We tested an iPhone 6, an iPhone 5, two iPhone 4S’s, and an iPod Touch 3rd generation, all of which were running on iOS 8.3, as well as an iPhone 4S that was running on iOS 8.1. All the devices had bluetooth turned on, as necessary to interface with beacons, and both wifi and cellular data turned off. Testing was done using the Radius Networks Locate Beacon app for iOS. All devices were tested in the locked state with the screen off, so that any notifications would appear on the lock screen. None of the devices were plugged in.

All mobile devices tested generated local notifications representing a beacon region enter event similarly within a range of 1 to 10 seconds. Notifications representing a beacon region exit event were slower, in the 35 second range, and happened less reliably.
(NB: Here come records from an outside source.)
/-- The lookup of entry `i` (R29). An entry that looks up again after it sent its snoops keeps them (R341). -/
def lookup (c : Cells Word) (i : Nat) (e : Ent) (h : Hw) : Hw :=
  let r := e.req
  match (if e.passed then none else wayGone h r) with
  | some v => answerCode i v h
  | none =>
  let h := updEnt i (fun e => { e with passed := true }) h
  match r.kind with
  | .evict | .writeBack => setTodo i (if e.snp.isEmpty then [.evt] else [.snp, .resolve]) h
  | .backInv =>
    if e.snp.isEmpty then backStart c i (e.sfe.getD SfEnt.free_) (lookTags r h) else setTodo i [.snp, .resolve] h
  | .readShared | .readOwn =>
    if fenced h (caiOf r.hdr) then answerCode i 5 h
    else
      let h := lookTags r (stamp 5 r.iseq h)
      if !linesClear h r then clearLines i e h
      else match r.lines with
        | [.pa ln] =>
          if e.snp.isEmpty then readStart c i e ln h
          else setTodo i ((if (sfHere h ln).isNone then [.sf] else []) ++ [.snp, .resolve]) h
        | _ => answerCode i 3 h
  | _ =>
    let h := match r.kind with
      | .repair => repairSf c r (lookTags r h)
      | _ => if isProt r.kind then h else lookTags r (stamp 5 r.iseq h)
    match albServes h r with
    | some a => setTodo i answerTail (updEnt i (fun e => putWords e 0 0 a.data) (outcome 1 r.iseq h))
    | none =>
      if !linesClear h r then clearLines i e h
      else
        let served := r.lines.all (fun k => (albFind h k).isSome)
        let h := if served ∧ ¬ r.lines.isEmpty ∧ ¬ isProt r.kind then outcome 1 r.iseq h else h
        match r.kind with
        | .enq | .deq | .enqB | .deqB => setTodo i (queTodo r.par) (stamp 6 r.iseq (outcome 4 r.iseq h))
        | .queCmd _ | .evtClear _ => setTodo i (queTodo r.par) h
        | .selOffer | .selPairs | .selReadReset | .selReset => selBegin i e (stamp 6 r.iseq (outcome 5 r.iseq h))
        | .selCmd _ => setTodo i [.go 1] h
        | .repair => setTodo i [.go 1, .step] h
        | .chkWrite | .chkRead => setTodo i [.go 1, .go 2, .commit, .free] h
        | .lrtMap | .lrtUnmap => setTodo i [.go 0] h
        | .maint code => if e.snp.isEmpty then mntStart c i e code h else setTodo i [.snp, .resolve] h
        | .preload => setTodo i [.go 0] h
        | .flush => setTodo i [.commit, .free] h
        | .wayDis => wayDisStart i e h
        | _ => if e.snp.isEmpty then requestStart c i e h else setTodo i [.snp, .resolve] h

end Sys2Proof.Machine
end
Device Avg. Wakeup Time Range in Wakeup Times Avg. Exit Time Frequency of No Exit Notification (# none/ # trials)
4S 1 s 1-2 s 36 s 5/7
5 4 s 1-7 s 42 s 1/6
6 5 s 1-12 s 35 s 7/10
iPod 3 7 s 1-10 s (1:41 outlier) 42 s 5/10

Exit time is a measure of how long it took for the device to generate a local notification that a beacon region exit event occured after it has stopped receiving advertisements from a test beacon. In some instances no exit notification occurred, but those trials were not used in calculating the averages. The cutoff time for a trial counting as no notification was usually 2 minutes, though a few trials of a 5 minute were also used, yielding no additional results. Additional investigation is warranted to understand why our test setup failed, in some cases, to result in consistent region exit notifications.
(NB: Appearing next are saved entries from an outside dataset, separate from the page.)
-- ==== Sys2Proof/Machine/View.lean ====
section
/-! DEFINITION. What a read of a register returns: the page headers (R478 to R482), the registers that show the slice's present
state (R491 and the tables of each page), the array pages (R486), and the capture of a high word (R8, R488). -/
namespace Sys2Proof.Machine

/-! ### Capabilities (R435, R485) -/

/-- SLC.CAP of a version 3.1.0 slice. (DEDUCED, log entry 13) -/
def capWord : Word := 0x000AFFFF

/-- The bit of SLC.CAP on which a page depends (R485). -/
def pageCap (p : Nat) : Option Nat :=
  match p with
  | 3 => some 0 | 10 => some 1 | 11 => some 5 | 12 => some 2 | 13 => some 6 | 14 => some 7 | 15 => some 8 | 23 => some 11
  | 25 => some 10
  | _ => if 44 ≤ p ∧ p ≤ 59 then some 11 else none

/-- The unit of this offset is present; otherwise every access completes with DECERR (R485, R486). -/
def offCap (o : Nat) : Bool :=
  (match pageCap (o / 0x1000) with | some b => bit capWord b | none => true) &&
    (bit capWord 9 || !(decide (rg 24 0xC0 ≤ o) && decide (o ≤ rg 24 0x164)))

/-- The access is to a register: aligned, inside configuration space, of a unit that is present (R10, R477, R485). -/
def offOk (o : Nat) : Bool := decide (o % 4 = 0) && decide (o < 0x40000) && offCap o

/-! ### Fields placed in a word -/

/-- A word from pairs of a value and the bit at which it stands. -/
def word (l : List (Nat × Nat)) : Word := BitVec.ofNat 32 (l.foldl (fun n p => n + p.1 <<< p.2) 0)

/-- The mask of the bits for which `f` holds among the low `n`. -/
def maskBy (n : Nat) (f : Nat → Bool) : Word := BitVec.ofNat 32 (maskOf ((List.range n).filter f))

/-! ### Pages 0 to 8 -/

/-- SLC.BOOT_STAT.STEP (R416). -/
def bootCode (b : Boot) : Nat :=
  match b with | .power => 0 | .fill => 1 | .march => 2 | .hold => 3 | .extfill => 4 | .ready => 5

/-- VP.STAT.STATE (R396). -/
def vpCode (v : VpState) : Nat := match v with | .disabled => 0 | .training => 1 | .up => 2 | .down => 3

/-- ALLOC.BANK_PWR of a bank (R55); a failed bank shows Changing (R339). -/
def pwrCode (p : Pwr) : Nat :=
  if p.dead then 3 else match p.st with | .on => 0 | .ret => 1 | .off => 2 | .chg => 3

/-- MP.CRED of the VC that MP.CRED_SEL names (R381). (DESIGN CHOICE, log entry 35) -/
def credView (c : Cells Word) (h : Hw) : Word :=
  let v := cf c 2 0x44 3 0
  if 9 < v then Config.selOpen (rg 2 0x48) v &&& 0x1F00FF
  else word [(if h.ports.initDone then 16 - (cGet [] h.ports.ing v).length else 0, 16), (cGet 0 h.ports.crd v % 256, 0)]

/-- VP.REPAIR of the group that VP.REPAIR_SEL names (R400, R408). -/
def repairView (c : Cells Word) (h : Hw) : Word :=
  let g := cf c 3 0x50 4 0
  if 16 < g then Config.selOpen (rg 3 0x54) (cf c 3 0x50 8 0) &&& 0x13F3F
  else
    let w := cGet 0 h.vp.repair (32 * cf c 3 0x50 8 8 + g)
    word [(fld w 21 21, 16), (fld w 20 15, 8), (fld w 14 9, 0)]

/-- Registers of pages 0 to 8 that show the present state (R102, R103, R381, R383, R385, R408, R426, R435, R484, R490). -/
def view0 (c : Cells Word) (h : Hw) (p r : Nat) : Option Word :=
  match p, r with
  | 0, 0x40 => some 0x00030100
  | 0, 0x44 => some (h.rst.id.setWidth 32)
  | 0, 0x48 => some capWord
  | 0, 0x4C => some (h.rst.coord.setWidth 32)
  | 0, 0x50 => some (h.cyc.setWidth 32)
  | 0, 0x54 => some ((h.cyc >>> 32).setWidth 32)
  | 0, 0x5C => some (word [(b2n h.rst.warm, 8), (b2n h.rst.filled, 5), (b2n h.rst.marched, 4), (bootCode h.rst.boot, 0)])
  | 0, 0x60 => some (BitVec.ofNat 32 (errSum c h))
  | 1, 0x40 => some 0x08040302
  | 2, 0x40 => some (word [(b2n (h.ports.initDone && h.ports.initOwed.isEmpty), 0)])
  | 2, 0x48 => some (credView c h)
  | 2, 0x4C => some (word [(h.ports.mtags.length, 0)])
  | 3, 0x40 => some (word [(h.vp.pgen.toNat, 24), (h.vp.gen.toNat, 16), (h.vp.attempt % 4, 8), (h.vp.width % 4, 4), (vpCode h.vp.state, 0)])
  | 3, 0x48 => some (word [(h.vp.gmaskTx.toNat, 16), (h.vp.gmaskRx.toNat, 0)])
  | 3, 0x54 => some (repairView c h)
  | 3, 0x58 => some (h.vp.failed.setWidth 32)
  | 4, 0x40 => some (word [(h.xp.rds.length, 0)])
  | 5, 0x40 => some (((roGet h (rg 5 0x40) ^^^ 0xF00) &&& 0xF00) ||| maskBy 4 (irqLevel c h))
  | 7, 0x40 => some (word ((List.range 16).map (fun w => (wayMode h w % 4, 2 * w))))
  | 7, 0x44 => some (maskBy 16 (fun w => h.home.locked.contains w))
  | 7, 0x48 => some (word ((List.range 16).map (fun b => (pwrCode (pwr h b), 2 * b))))
  | 7, 0x4C => some (word ((List.range 16).map (fun b => (pwrCode (pwr h (16 + b)), 2 * b))))
  | 7, 0x5C => some (maskBy 16 (wayDirty h))
  | 8, 0x4C => some (maskBy 32 (fun i => h.home.fenced.contains (BitVec.ofNat 12 (32 * cf c 8 0x48 6 0 + i))))
  | 8, 0x60 => some (word [(cCount h.home.sf (fun _ e => (e.dir != .di) || e.rsv), 0)])
  | 8, 0x64 => some (word [(cCount h.home.sf (fun _ e => (e.dir != .di) && e.coarse), 0)])
  | _, _ => none

/-! ### Pages 9 to 16 -/

/-- SEL.REC_INFO of the record that SEL.REC_SEL names (R212). -/
def recView (c : Cells Word) (h : Hw) : Word :=
  match cFind h.units.recs (cf c 13 0x44 9 0) with
  | some r => word [(b2n r.valid, 31), (r.way, 24), (b2n r.smallest, 22), (r.vtype, 20), (r.log2k, 16), (r.set, 0)]
  | none => 0

/-- GLP.CHAN_STAT.STATE (R227). -/
def chanCode (s : ChanSt) : Nat :=
  match s with
  | .idle => 0 | .loading => 1 | .running => 2 | .draining => 3 | .done => 4 | .error => 5 | .stopped => 6

/-- The channel is in LOADING, RUNNING or DRAINING. -/
def chanActive (h : Hw) (n : Nat) : Bool :=
  match (chanAt h n).st with | .loading | .running | .draining => true | _ => false

/-- QOS.GRP_STAT of the group that QOS.GRP_SEL names (R271). -/
def levelView (c : Cells Word) (h : Hw) : Nat :=
  let g := cf c 16 0x48 7 0
  levelOf c (windowStart c h) { iseq := 0, label := 0, group := g, tc := tcOf c g, low := false, charge := true }

/-- Registers of pages 9 to 16 that show the present state (R131, R148, R164, R212, R248, R251, R271). -/
def view1 (c : Cells Word) (h : Hw) (p r : Nat) : Option Word :=
  let chan := chanAt h (cf c 14 0x50 4 0)
  match p, r with
  | 9, 0x6C => some (word [(h.core.fences.length, 0)])
  | 10, 0x40 => some (word [(h.near.alb.length, 0)])
  | 11, 0x48 => some (word [(h.units.events.length, 0)])
  | 11, 0x4C => some (word [((queEnabled h).length, 0)])
  | 13, 0x48 => some (recView c h)
  | 13, 0x4C => some (word [((h.units.recs.filter (fun p => p.2.valid)).length, 0)])
  | 14, 0x54 => some (word [(chan.result.toNat, 4), (chanCode chan.st, 0)])
  | 14, 0x58 => some (BitVec.ofNat 32 (chan.desc / 64 * 64))
  | 14, 0x5C => some (BitVec.ofNat 32 (chan.desc / 2 ^ 32))
  | 14, 0x60 => some (maskBy 32 (chanActive h))
  | 15, 0x48 => some (word [(slotsFree h, 0)])
  | 15, 0x50 =>
    let k := 32 * cf c 15 0x4C 19 16 + cf c 15 0x4C 4 0
    some (word [(b2n ((cFind h.reel.mem k).join).isSome, 31), ((cGet 0 h.reel.memRid k).toNat, 0)])
  | 16, 0x4C => some (BitVec.ofNat 32 (cGet 0 (windowStart c h).qos.charge (cf c 16 0x48 7 0) % 2 ^ 22))
  | 16, 0x50 => some (word [(levelView c h, 0)])
  | 16, 0x58 => some (word [(tc0OutAll h, 0)])
  | _, _ => none

/-! ### Pages 17 to 25 -/

/-- LRT.ENT of the entry that LRT.ENT_SEL names (R315). -/
def lrtView (c : Cells Word) (h : Hw) : Word :=
  match cFind h.prot.lrt (cf c 19 0x48 4 0) with
  | some (w, s, n) => word [(1, 31), (n, 24), (w, 20), (s, 0)]
  | none => 0

/-- Word `k` of a log entry (R324). -/
def logWord (e : LogEnt) (k : Nat) : Word :=
  let r := e.rep
  match k with
  | 0 => word [(1, 31), (r.kind % 64, 24), (b2n r.place, 23), (r.cls % 16, 16), (min r.count 0xFFFF, 0)]
  | 1 => BitVec.ofNat 32 r.src
  | 2 => BitVec.ofNat 32 (r.src / 2 ^ 32 % 2 ^ 13)
  | 3 => r.wmask
  | 4 => word [(r.last.toNat, 16), (r.rid.toNat, 0)]
  | 5 => e.seq
  | 6 => r.cyc
  | _ => r.lastCyc

/-- The fault record with this index lies between HEAD and TAIL (R349). -/
def fltLive (h : Hw) (i : Nat) : Bool := decide ((i + 256 - rf h 21 0x48 7 0) % 256 < fltOcc h)

/-- FLT.REC0 to REC3 of the record that FLT.SEL names (R349). -/
def fltWord (c : Cells Word) (h : Hw) (k : Nat) : Word :=
  let i := cf c 21 0x58 7 0
  match cFind h.diag.recs i with
  | none => 0
  | some r =>
    match k with
    | 0 => word [(b2n (fltLive h i), 31), (b2n r.multi, 30), (r.kind % 4, 28), (r.atype % 4, 24), (min r.count 0xFFFF, 0)]
    | 1 => BitVec.ofNat 32 r.page
    | 2 => word [(r.win % 1024, 16), (r.page / 2 ^ 32 % 256, 0)]
    | _ => word [(r.label.toNat, 16), (r.rid.toNat, 0)]

/-- GAV.STAT.STEP (R353). -/
def gavCode (g : GavStep) : Nat :=
  match g with | .idle => 0 | .hold => 1 | .sort => 2 | .repair => 3 | .replay => 4 | .release => 5

/-- Word `k` of a sample entry (R471). -/
def smpWord (s : Sample) (k : Nat) : Word :=
  match k with
  | 0 => word [(s.num % 65536, 16), (s.rid.toNat, 0)]
  | 1 => word [(s.label.toNat, 16), (s.tc % 4, 12), (b2n s.vp, 8), (s.type % 64, 0)]
  | 2 => word [(b2n s.lost, 31), (b2n s.replayed, 30), (s.valid.toNat, 16), (s.outcome % 16, 8), (s.resp.toNat, 0)]
  | 3 => s.addr.setWidth 32
  | 4 => (s.addr >>> 32).setWidth 32
  | _ => if k ≤ 11 then cGet 0 s.stamps (k - 4) else 0

/-- Registers of pages 17 to 25 that show the present state (R309, R315, R324, R347, R349, R353, R455, R471, R475). -/
def view2 (c : Cells Word) (h : Hw) (p r : Nat) : Option Word :=
  match p, r with
  | 17, 0x94 => some (word [(h.prot.retry.length, 0)])
  | 19, 0x40 => some (word [(h.prot.lrt.length, 0)])
  | 19, 0x4C => some (lrtView c h)
  | 20, 0x40 => some (word [(h.diag.log.length, 0)])
  | 21, 0x50 => some (word [(fltOcc h, 0)])
  | 21, 0x70 => some (fltWord c h 0)
  | 21, 0x74 => some (fltWord c h 1)
  | 21, 0x78 => some (fltWord c h 2)
  | 21, 0x7C => some (fltWord c h 3)
  | 22, 0x44 => some (word [(b2n h.diag.gav.failed, 8), (gavCode h.diag.gav.step, 0)])
  | 22, 0x48 => some (h.diag.gav.cause.setWidth 32)
  | 23, 0x54 => some (word [(((List.range 1024).filter (fun w => bit (winWord c w 0) 0)).length, 0)])
  | 25, 0x50 => some (word [(smpOcc h, 0)])
  | 20, r =>
    if 0x800 ≤ r then
      some (match cFind h.diag.log ((r - 0x800) / 32) with | some e => logWord e (r % 32 / 4) | none => 0)
    else none
  | 25, r =>
    if 0x400 ≤ r ∧ r < 0x800 then
      some (match cFind h.perf.buf ((r - 0x400) / 64) with | some s => smpWord s (r % 64 / 4) | none => 0)
    else none
  | _, _ => none

/-! ### Registers of two words (R488) -/

/-- The number whose low word stands at this offset: the cycle count, the byte counters, the compatibility counters, the live
counters. -/
def wideAt (h : Hw) (o : Nat) : Option (BitVec 64) :=
  let n := fun (base num : Nat) => if base ≤ o ∧ o < base + 8 * num ∧ (o - base) % 8 = 0 then some ((o - base) / 8) else none
  if o = rg 0 0x50 then some h.cyc
  else match n (rg 16 0x100) 4, n (rg 16 0x200) 64, n (rg 24 0x108) 8, n 0x3C000 160 with
    | some t, _, _, _ => some (cGet 0 h.qos.tcBytes t)
    | _, some b, _, _ => some (cGet 0 h.qos.blkBytes b)
    | _, _, some k, _ => some ((cGet 0 h.perf.pc k).setWidth 64)
    | _, _, _, some e => some ((cGet 0 h.perf.ctr e).setWidth 64)
    | _, _, _, _ => if o = rg 24 0x100 then some ((cGet 0 h.perf.pc 8).setWidth 64) else none

/-- Low word of such a number. -/
def lowOf (x : BitVec 64) : Word := x.setWidth 32
/-- High word of such a number. -/
def highOf (x : BitVec 64) : Word := (x >>> 32).setWidth 32

/-- The capture register of an access path (R488). -/
def capOfPath (h : Hw) (p : Path) : Option (Nat × Word) :=
  match p with | .sp => h.path.capSp | .mp => h.path.capMp | .vp => h.path.capVp

/-- Set the capture register of an access path. -/
def setCap (p : Path) (v : Nat × Word) (h : Hw) : Hw :=
  h.setPath (match p with
    | .sp => { h.path with capSp := some v }
    | .mp => { h.path with capMp := some v }
    | .vp => { h.path with capVp := some v })

/-- A read of a low word captures the high word for its path (R8, R488). -/
def capture (p : Path) (o : Nat) (h : Hw) : Hw :=
  match wideAt h o with
  | some x => setCap p (o, highOf x) h
  | none => h

/-- The high word as a path reads it: the captured one while the capture names this register, else the live one. -/
def highFor (p : Path) (o : Nat) (h : Hw) (x : BitVec 64) : Word :=
  match capOfPath h p with
  | some (lo, v) => if lo + 4 = o then v else highOf x
  | none => highOf x

/-! ### A read -/

/-- The header of block page `p` (R478 to R483). -/
def headerView (c : Cells Word) (h : Hw) (p r : Nat) : Word :=
  match r with
  | 0x00 => word [(h.rst.id.toNat, 16), (p, 0)]
  | 0x04 => 0x0301
  | 0x0C =>
    let busy := if p = 8 then bit (roGet h (rg 8 0x44)) 31 else pgBusy h p
    word [(b2n busy, 31), (b2n (pgIrq c h p), 1), (b2n (roGet h (rg p 0x10) != 0), 0)]
  | 0x10 => roGet h (rg p 0x10)
  | 0x14 => cfgGet c (rg p 0x14)
  | 0x20 => roGet h (rg p 0x20)
  | _ => 0

/-- A register of pages 32 to 63 that is not a plain software-written word: OUT of a label (R253), the window counters (R449), the
shadow page (R461). -/
def arrayView (c : Cells Word) (h : Hw) (o : Nat) : Word :=
  if o < 0x24000 then cfgGet c o ||| word [(outOf h (BitVec.ofNat 12 ((o - 0x20000) / 4)) % 2 ^ 15, 16)]
  else if 0x3D000 ≤ o ∧ o < 0x3E000 then cGet 0 h.perf.shadow (o - 0x3D000)
  else cfgGet c o ||| roGet h o

/-- What a read of a register returns; a register that no other clause names stands in one of the two files, and an offset in
neither reads zero (R12). -/
def regView (p : Path) (c : Cells Word) (h : Hw) (o : Nat) : Word :=
  match wideAt h o, (if 4 ≤ o then wideAt h (o - 4) else none) with
  | some x, _ => lowOf x
  | none, some x => highFor p o h x
  | none, none =>
    let pg := o / 0x1000
    let r := o % 0x1000
    if 32 ≤ pg then arrayView c h o
    else if 26 ≤ pg then 0
    else if r < 0x40 then headerView c h pg r
    else match view0 c h pg r, view1 c h pg r, view2 c h pg r with
      | some x, _, _ => x
      | _, some x, _ => x
      | _, _, some x => x
      | none, none, none => cfgGet c o ||| roGet h o

end Sys2Proof.Machine
end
Interestingly, notifications representing region enter events were faster on the iOS 8.1 iPhone 4S, while at the same time battery drain on this iPhoe 4S device appeared to be much higher. One explanation for this may be due to power optimizations in later versions of iOS or more optimized hardware in the later models.

Being plugged in improves the wakeup times of both the iPhone 6 and the iTouch 3 to average around one second, indicating the power management optimizations may play a role in the detection times for iOS devices.

Troubleshooting Notes

  • Sometimes if a device isn’t sending notifications in the lock screen, this can be solved by opening the app and waiting for information to update in the foreground, turning back on notifications.

  • Sometimes devices just won’t recognize when they’ve left the zone of an active beacon.

  • As discussed in a previous post Background Monitoring of Beacon Regions on iOS, beacon apps notify about entering beacon zones much more slowly on devices that already have a lot of beacon-using apps installed, in the realm of ten to twenty minutes instead of 3 seconds.